Presos políticos: la moneda de cambio del castrismo

    El pasado 14 de enero, el gobierno cubano anunció la excarcelación de 553 reos comunes, aunque es sabido que buena parte de ellos entran, según múltiples organizaciones internacionales, en la categoría de «presos políticos».

    El acuerdo del cayo

    Corría el año 1986 y Fidel Castro se encontraba disfrutando en uno de los pequeños y placenteros cayos de Cuba donde solía llevar amigos y tramar acuerdos con gente de confianza. Esa vez pasaron las dos cosas. El líder cubano hacía de anfitrión de dos grandes de la cultura latinoamericana, Gabriel García Márquez y Oswaldo Guayasamín, a la vez que intentaba estrechar lazos con el entonces presidente de España, Felipe González.

    En algún momento, relataría González muchos años después, Castro le dijo:

    —Entonces, ¿cuándo me vas a hablar de los presos?

    —¿Qué presos? —bromeó el presidente español, pero las bromas Fidel Castro «no las entendía muy bien».

    Hacia mediados de los ochenta la dictadura cubana también negaba la existencia de presos políticos.

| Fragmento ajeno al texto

-- ==== Sys2Proof/Machine/FrameCore.lean ====
section
/-! DEFINITION. The frames inside the part: their numbers, ports and counters, the parse summary, drops, the frames
that go to the driver, and the MACsec and ingot cryptography (chapters 02 to 04). -/
namespace Sys2Proof.Machine

/-! ### Frames and ports -/

def Chip.frame (c : Chip) (n : Nat) : Option Frame := SMap.get (fun _ => none) c.path.frames n

def Chip.setFrame (c : Chip) (n : Nat) (f : Option Frame) : Chip :=
  c.modPath fun p => { p with frames := SMap.set (fun _ => none) p.frames n f }

/-- A frame enters the part under the next number. -/
def Chip.addFrame (c : Chip) (f : Frame) : Nat × Chip :=
  let n := c.path.next
  (n, (c.setFrame n (some f)).modPath fun p => { p with next := n + 1 })

/-- A change of one frame; nothing where the number names none. -/
def Chip.onFrame (c : Chip) (n : Nat) (g : Frame → Chip → Chip) : Chip :=
  match c.frame n with
  | some f => g f c
  | none => c

/-- The frames inside the part, with their numbers. -/
def Chip.frameList (c : Chip) : List (Nat × Frame) :=
  c.path.frames.filterMap fun p => p.2.map fun f => (p.1, f)

/-- Table 02.5: port numbers 8 to 15 are line ports. -/
def isLine (p : Nat) : Bool := 8 ≤ p && p < 16

/-- R220: the scheduler port of a port and sub-port. -/
def schedOf (p b : Nat) : Nat := if p < 16 then p * 4 + b else 48 + p

/-- The port of a scheduler port, and its sub-port. -/
def portOf (s : Nat) : Nat × Nat := if s < 64 then (s / 4, s % 4) else (s - 48, 0)

/-- A path counter of a port (Table 19.4). -/
def Chip.portCount (c : Chip) (s k : Nat) (n : Nat := 1) : Chip := c.count false (s * 0x80 + k) n

/-- The sub-port is up (R538). -/
def Chip.portUp (c : Chip) (p b : Nat) : Bool := bit (c.getF F.PRT_LINK_STAT_up [p]) b

/-- A line sub-port runs in ingot mode (R62). -/
def Chip.ingotMode (c : Chip) (p b : Nat) : Bool := isLine p && c.getF F.PRT_FRM_CFG_mode [p - 8, b] = 1

/-- A line sub-port runs in MACsec mode. -/
def Chip.macsecMode (c : Chip) (p b : Nat) : Bool := isLine p && !c.ingotMode p b

/-- The ingot size S of a line sub-port (Table 03.5). -/
def Chip.ingotSize (c : Chip) (p b : Nat) : Nat := 1024 * 2 ^ c.getF F.PRT_FRM_CFG_size [p - 8, b]

/-- Table 02.1, R545: the maximum frame length in force. -/
def Chip.maxLen (c : Chip) (p b : Nat) : Nat :=
  if c.ingotMode p b then c.ingotSize p b - 20 else c.getF F.PRT_SUB_CFG_max_len [p, b]

/-- The MAC rate of a port in Mb/s (Table 21.1). -/
def Chip.macRate (c : Chip) (p : Nat) : Nat :=
  if p < 16 then
    match c.getF F.PRT_LINK_CFG_pmode [p] with
    | 0 => 400000
    | 1 => 200000
    | 3 => 200000
    | _ => 100000
  else 400000

/-- The sub-port of an Ethernet lane of port `p` (Table 21.1). -/
def Chip.laneSub (c : Chip) (p i : Nat) : Nat :=
  match c.getF F.PRT_LINK_CFG_pmode [p] with
  | 1 => i / 2
  | 2 => i
  | _ => 0

/-- The lanes of a sub-port. -/
def Chip.subLanes (c : Chip) (p b : Nat) : List Nat :=
  ((List.range 4).filter fun i => c.laneSub p i = b).map (p * 4 + ·)

/-- The lowest lane of a sub-port (R208). -/
def Chip.lowLane (c : Chip) (p b : Nat) : Nat := (c.subLanes p b).headD (p * 4)

/-- The bytes of an ingress pool in use: the frames that await or are in classification (R33). -/
def Chip.poolUsed (c : Chip) (s : Nat) : Nat :=
  (c.frameList.filter fun p => schedOf p.2.entry p.2.sub = s && p.2.kid.isSome &&
    (match p.2.stage with | .pool => true | .ladle _ => true | _ => false)).foldl
      (fun n p => n + p.2.data.length + 4) 0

En todo caso, Castro prefería decir que esos reclusos habían cometido actos contra la Revolución, como espionaje, terrorismo o subversión, tres delitos asociados siempre a un pecado mayor: trabajar para un gobierno extranjero —es decir, Estados Unidos— para conseguir un cambio de régimen en la isla.

    Explicaría González al rememorar aquel encuentro que por entonces todo el que iba a La Habana —gente, por supuesto, de su nivel— llevaba consigo al menos «tres listas»: «una que es la que te da la CIA»; otra, «la de los españoles de origen» que creían tener derecho a que él los defendiera, aunque Cuba no reconocía la doble nacionalidad, y, por último, una con aquellos que él consideraba «presos políticos».

    Felipe González insistió entonces en la liberación de uno de los más conocidos prisioneros del castrismo: el excomandante revolucionario Eloy Gutiérrez Menoyo. Castro terminaría accediendo a su pedido, no sin esperar quizá alguna muestra de agradecimiento por parte de su homólogo. Cuenta González que entonces le mencionó a su interlocutor varias de las figuras que hasta ese momento habían ido a Cuba a llevarse un «pocotón de presos» y con sorna imitó sus agradecimientos.

    —Pero, ¿qué otra cosa pueden hacer? —dijo el otro.

    —Lo que voy a hacer yo. Tú los liberas o no, es tu problema. Pero lo que no vas a esperar de mí es que yo te dé las gracias porque pongas en libertad a quien no debe estar preso.

    Felipe González asegura que el cubano «se puso como un tigre» en aquella ocasión, mientras él le decía duras verdades acerca de aquella especie de «tráfico de carne humana». Porque eso era: una transacción. La moneda: el cuerpo de decenas de personas encarceladas por motivos políticos.

    Han pasado casi cuatro décadas desde aquel trato y algunas cosas han cambiado en la isla. Fidel Castro, por ejemplo, está muerto, y aunque otros lo han sucedido en poder, nadie ha podido competir con su carisma y su megalomanía. El castrismo, a diferencia de entonces, no parece capricho de un hombre, sino un sistema automático que, sin el apoyo de un gigante como la extinta Unión Soviética, se ha visto cada vez más forzado a la mascarada para no procurarse el rechazo absoluto de Occidente. Las arbitrariedades han sido puntualmente codificadas en la ley; de manera que todo acto de represión y censura queda hoy justificado por la «legalidad socialista». Los presos políticos que antes se presentaban como espías y terroristas, ahora son disfrazados de presos comunes. Y los pactos explícitos que los involucraban como moneda de cambio, ahora se intentan camuflar (sin éxito) como decisiones unilaterales y hasta humanistas de las autoridades cubanas.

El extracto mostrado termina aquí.